- L - R: Worsham, Allen, Marler

Background information
- Origin: Athens, Georgia, United States
- Genres: Rock, alternative
- Years active: 1983–1993 (reunions: 2009, 2012, 2019)
- Labels: Arista Records
- Website: Dreams So Real Official Website Dreams So Real on Facebook @DreamsSoReal on Twitter

= Dreams So Real =

American alternative rock band

Dreams So Real was an American alternative rock band from Athens, Georgia, who gained national exposure in the late 1980s and early 1990s. They recorded three albums, including two releases on Arista Records.

==History==
The trio was led by songwriter Barry Marler on lead vocals and guitar, with Trent Allen on bass and backing vocals and Drew Worsham on drums. Sheryl Crow guitarist Peter Stroud was a member during the band's later years. Formed in 1983 when its members met in an Athens record store, their debut single, "Everywhere Girl" produced by Peter Buck of R.E.M., was released in 1985 and was very successful on college radio. Buck also produced their first album, 1986's Father's House. The band gained a bit more exposure by performing their song "Golden" (called "Steps" in the movie's end notes) in Athens, GA: Inside/Out, a rock documentary on their hometown music scene.

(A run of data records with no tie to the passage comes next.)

/-- R81 to R87, R119, R131 to R133, R139 to R141, R157, R158: the completion of a zone close sets the causes and the summary,
judges the night, writes the published record (under the publish hold), the profile and the history ring, frees the night, sets
the last closed window, creates the next night where the zone stays monitored, and returns the engine to IDLE; no other zone
changes. (What its figures and its verdict are: MinimumNightFlow and JudgementArithmetic.) -/
def Obligations.CloseCompletionWritesTheNight : Prop :=
  ∀ (c : CloseItem) (s : State), Runs s → s.engine = some (.close c) → c.void = false → CloseOk s →
    let zn := s.zone c.zone
    let f := figuresOf s c.zone c.night c.captured
    let dark := darkAfter zn.monitor c.night.survey c.night.excluded f.run.valid zn.judge.darkCount
    let live : CauseSet := ⟨!f.run.valid, f.negative, f.meter, decide (c.captured.darkLimit ≤ dark), f.run.saturated⟩
    let held := zn.held.union live
    let summary := decide (∃ x ∈ held.toList, x ∈ c.captured.routeMask.toList)
    let v := judgeNight zn.monitor { zn.judge with darkCount := dark } c.night.survey c.night.excluded f.run.valid f.negative
      f.run.mnf c.captured
    let after := if c.night.survey || zn.stopPending then MonitorState.standby else v.monitor
    let hold := c.captured.publishHold && summary
    let record : NightRecord :=
      { label := c.night.label
        ws := c.night.ws
        cause := c.night.cause
        closeTime := s.clock.getD 0
        valid := f.run.valid
        excluded := c.night.excluded
        survey := c.night.survey
        saturated := f.run.saturated
        pubHeld := hold
        mnf := f.run.mnf
        estimate := f.estimate
        baseline := v.judge.baseline
        excess := v.excess
        hit := v.hit
        covered := f.covered
        missing := f.missing
        live := live
        stateAfter := after
        leakEntered := v.leakEntered }
    ∃ t, exec .closeCompletion s = .next t ∧ t.engine = none ∧
      (t.zone c.zone).live = live ∧ (t.zone c.zone).held = held ∧ (t.zone c.zone).summary = summary ∧
      (t.zone c.zone).judge = v.judge ∧ (t.zone c.zone).monitor = after ∧ (t.zone c.zone).stopPending = false ∧
      (t.zone c.zone).lastClosed = some ⟨c.night.ws, c.night.we⟩ ∧ (t.zone c.zone).profile = some f.profile ∧
      (t.zone c.zone).geometry = zn.applyStaged.geometry ∧ (t.zone c.zone).staged = Staged.none ∧
      (t.zone c.zone).params = zn.params ∧ (t.zone c.zone).attach = zn.attach ∧
      (t.zone c.zone).published = some
        { label := c.night.label
          cause := c.night.cause
          valid := f.run.valid
          excluded := c.night.excluded
          survey := c.night.survey
          held := hold
          saturated := f.run.saturated
          mnf := if hold then zn.published.bind (·.mnf) else f.run.mnf
          estimate := if hold then zn.published.bind (·.estimate) else f.estimate
          baseline := v.judge.baseline
          excess := v.excess
          hit := v.hit
          covered := f.covered
          missing := f.missing
          live := live
          stateAfter := after } ∧
      (zn.frozen = true → (t.zone c.zone).ring = zn.ring ∧ (t.zone c.zone).frozen = true ∧
        (t.zone c.zone).unwritten = min 65535 (zn.unwritten + 1)) ∧
      (zn.frozen = false → (t.zone c.zone).ring = (record :: zn.ring).take 16 ∧
        (t.zone c.zone).frozen = (v.leakEntered && c.captured.freezeOnLeak) ∧
        (t.zone c.zone).unwritten = if v.leakEntered && c.captured.freezeOnLeak then 0 else zn.unwritten) ∧
      (after = .standby → (t.zone c.zone).night = none) ∧
      (after ≠ .standby → (t.zone c.zone).night = some (createdNight zn.applyStaged.geometry s.settings.offset
        (chooseStart zn.applyStaged.geometry s.settings.offset (s.clock.getD 0) (some ⟨c.night.ws, c.night.we⟩)) false)) ∧
      (∀ z, z ≠ c.zone → t.zone z = s.zone z) ∧
      { t with link := s.link, zones := s.zones, meters := s.meters, groups := s.groups, capture := s.capture,
               engine := s.engine } = s

/-- R69, R86, R132, R135, R136, R150, R178: the rest of that completion: the notices it raises, in their order; the newly held
causes offered to the capture record; and the cover records of the zone's sides, cleared with the night and emptied where the
next is created. -/
def Obligations.CloseCompletionRaisesNotices : Prop :=
  ∀ (c : CloseItem) (s : State), Runs s → s.engine = some (.close c) → c.void = false → CloseOk s →
    ListOk (s.zone c.zone).attach →
    let zn := s.zone c.zone
    let f := figuresOf s c.zone c.night c.captured
    let dark := darkAfter zn.monitor c.night.survey c.night.excluded f.run.valid zn.judge.darkCount
    let v := judgeNight zn.monitor { zn.judge with darkCount := dark } c.night.survey c.night.excluded f.run.valid f.negative
      f.run.mnf c.captured
    ∃ t, exec .closeCompletion s = .next t ∧
      let after := (t.zone c.zone).monitor
      let newly := (t.zone c.zone).held.diff zn.held
      let news :=
        (if c.captured.notifyClosed then [Notice.nightClosed c.zone c.night.label c.night.cause after f.run.valid] else []) ++
        (if picksChange c.captured zn.monitor v.monitor || picksChange c.captured v.monitor after then
          [Notice.zoneState c.zone zn.monitor after] else []) ++
        (if newly = CauseSet.none then [] else [Notice.causeHeld c.zone newly]) ++ groupNews s t c.zone
      t.link = { s.link with
        notices := (news.foldl State.raise s).link.notices, overflow := (news.foldl State.raise s).link.overflow } ∧
      t.capture =
        (match newly.toList, s.capture with
          | [], cap => cap
          | _ :: _, some cap => some { cap with later := true }
          | first :: rest, none =>
            some ⟨.zoneCause first, none, some c.zone, s.clock.getD 0, decide (rest ≠ [])⟩) ∧
      ∀ ch, t.meter? ch = (s.meter? ch).map fun m =>
        let left := fun (cv : Cover) => if after = .standby then { cv with mask := 0, faulted := false } else Cover.empty
        { m with
          fromCover := if ⟨ch, .fromSide⟩ ∈ zn.attach then m.fromCover.map left else m.fromCover
          toCover := if ⟨ch, .toSide⟩ ∈ zn.attach then m.toCover.map left else m.toCover }

/-- R45, R75, R76, R107: the close queue holds each zone at most once, and a zone exactly when its current night is QUEUED; a
night is CLOSING exactly when an unvoided close of it is in service; a zone has no night exactly in STANDBY. -/
def Obligations.CloseAndQueueStayConsistent : Prop :=
  ∀ s t : State, CloseOk s → step s = .next t → CloseOk t

/-! ### Night-flow arithmetic and judgement (Chapters 6 and 7) -/

/-- R96 to R102: the minimum night flow comes from the least sum of M consecutive covered slots, divided by 25 × M and rounded to
nearest with halves away from zero, then clamped; the night is valid when such a run exists and the missing count is within the
miss limit; the NEGATIVE condition and the leakage estimate follow from it. R70, R72, R95, R104: the row of slots it comes from
holds a slot's accumulator where every entry of the zone's list, one at least, has the slot's mask flag set; the slot profile
holds that row with the cover counts; the METER condition is that some entry's faulted flag is set; and a zone is fully covered
where it has a night and every slot of it is covered so. -/
def Obligations.MinimumNightFlow : Prop :=
  (∀ (row : SlotRow) (span missLimit : Nat), 1 ≤ span → span ≤ row.length →
    let run := fun (i : Nat) (vs : List Int) => i + span ≤ row.length ∧ (row.drop i).take span = vs.map some
    let result := runMin row span missLimit
    ((∀ i vs, ¬ run i vs) → result.mnf = none ∧ result.valid = false ∧ result.saturated = false) ∧
    ((∃ i vs, run i vs) → ∃ i vs, run i vs ∧ (∀ i' vs', run i' vs' → vs.sum ≤ vs'.sum) ∧
      ∃ q : Int,
        let d := (25 * span : Int)
        (2 * |vs.sum - q * d| < d ∨ (2 * |vs.sum - q * d| = d ∧ |vs.sum| < |q * d|)) ∧
        result.mnf = some (max (-20000000) (min 20000000 q)) ∧
        (result.saturated = true ↔ q < -20000000 ∨ 20000000 < q) ∧
        (result.valid = true ↔ row.countP (·.isNone) ≤ missLimit))) ∧
  (∀ (f : Int) (tolerance : Nat), isNegative (some f) tolerance = true ↔ f < -(tolerance : Int)) ∧
  (∀ tolerance : Nat, isNegative none tolerance = false) ∧
  (∀ (f : Int) (allowance : Nat), ∃ e : Nat, estimateOf (some f) allowance = some e ∧ (e : Int) = max 0 (f - allowance)) ∧
  (∀ allowance : Nat, estimateOf none allowance = none) ∧
  (∀ (s : State) (z : Nat), fullyCovered s z = true ↔
    ∃ nt ∈ (s.zone z).night, ∀ j, j < nt.length → SlotCoveredIn s z j) ∧
  ∀ (s : State) (z : Nat) (nt : Night) (p : Params),
    let f := figuresOf s z nt p
    let row := f.profile.slots.map (·.volume)
    f.run = runMin row nt.span nt.missLimit ∧ f.negative = isNegative f.run.mnf p.negTolerance ∧
      f.estimate = estimateOf f.run.mnf p.allowance ∧ f.covered = row.countP (·.isSome) ∧ f.covered + f.missing = nt.length ∧
      (f.meter = true ↔ ∃ e ∈ (s.zone z).attach, coverMeets s e (·.faulted) = true) ∧
      f.profile.label = nt.label ∧ f.profile.attachCount = (s.zone z).attach.length ∧ f.profile.slots.length = nt.length ∧
      ∀ (j : Nat) (slot : ProfileSlot), f.profile.slots[j]? = some slot →
        slot.volume = (if SlotCoveredIn s z j then some (nt.slots.getD j 0) else none) ∧
        slot.count = (s.zone z).attach.countP fun e => coverMeets s e (·.mask.getLsbD j)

Dreams So Real signed to Arista Records and released Rough Night in Jericho in 1988. The title track earned some success, reaching No. 28 on the Billboard Mainstream Rock Chart and receiving heavy MTV airplay. A follow-up single, "Bearing Witness" also cracked Billboard's Rock Chart. The album would reach the Billboard Hot 200, peaking at No. 150.

The 1990 follow-up album, Gloryline, met with less success both critically and commercially. Soon after, Arista dropped the band and Dreams So Real soon drifted apart. As a kind of parting gift, the band released a collection of outtakes, rarities and B-sides titled Nocturnal Omissions, made available through their fan-club mailing list, and while on tour.

==After the breakup==
Marler and Allen briefly reformed with the band Ether in the late 1990s, but have since appeared to have mostly left music behind. Marler is a bioinformatics analyst at the University of Georgia, while Allen became a graphic artist and entrepreneur as founder of Baseline SportsMedia, a company specializing in graphic design and fan photography.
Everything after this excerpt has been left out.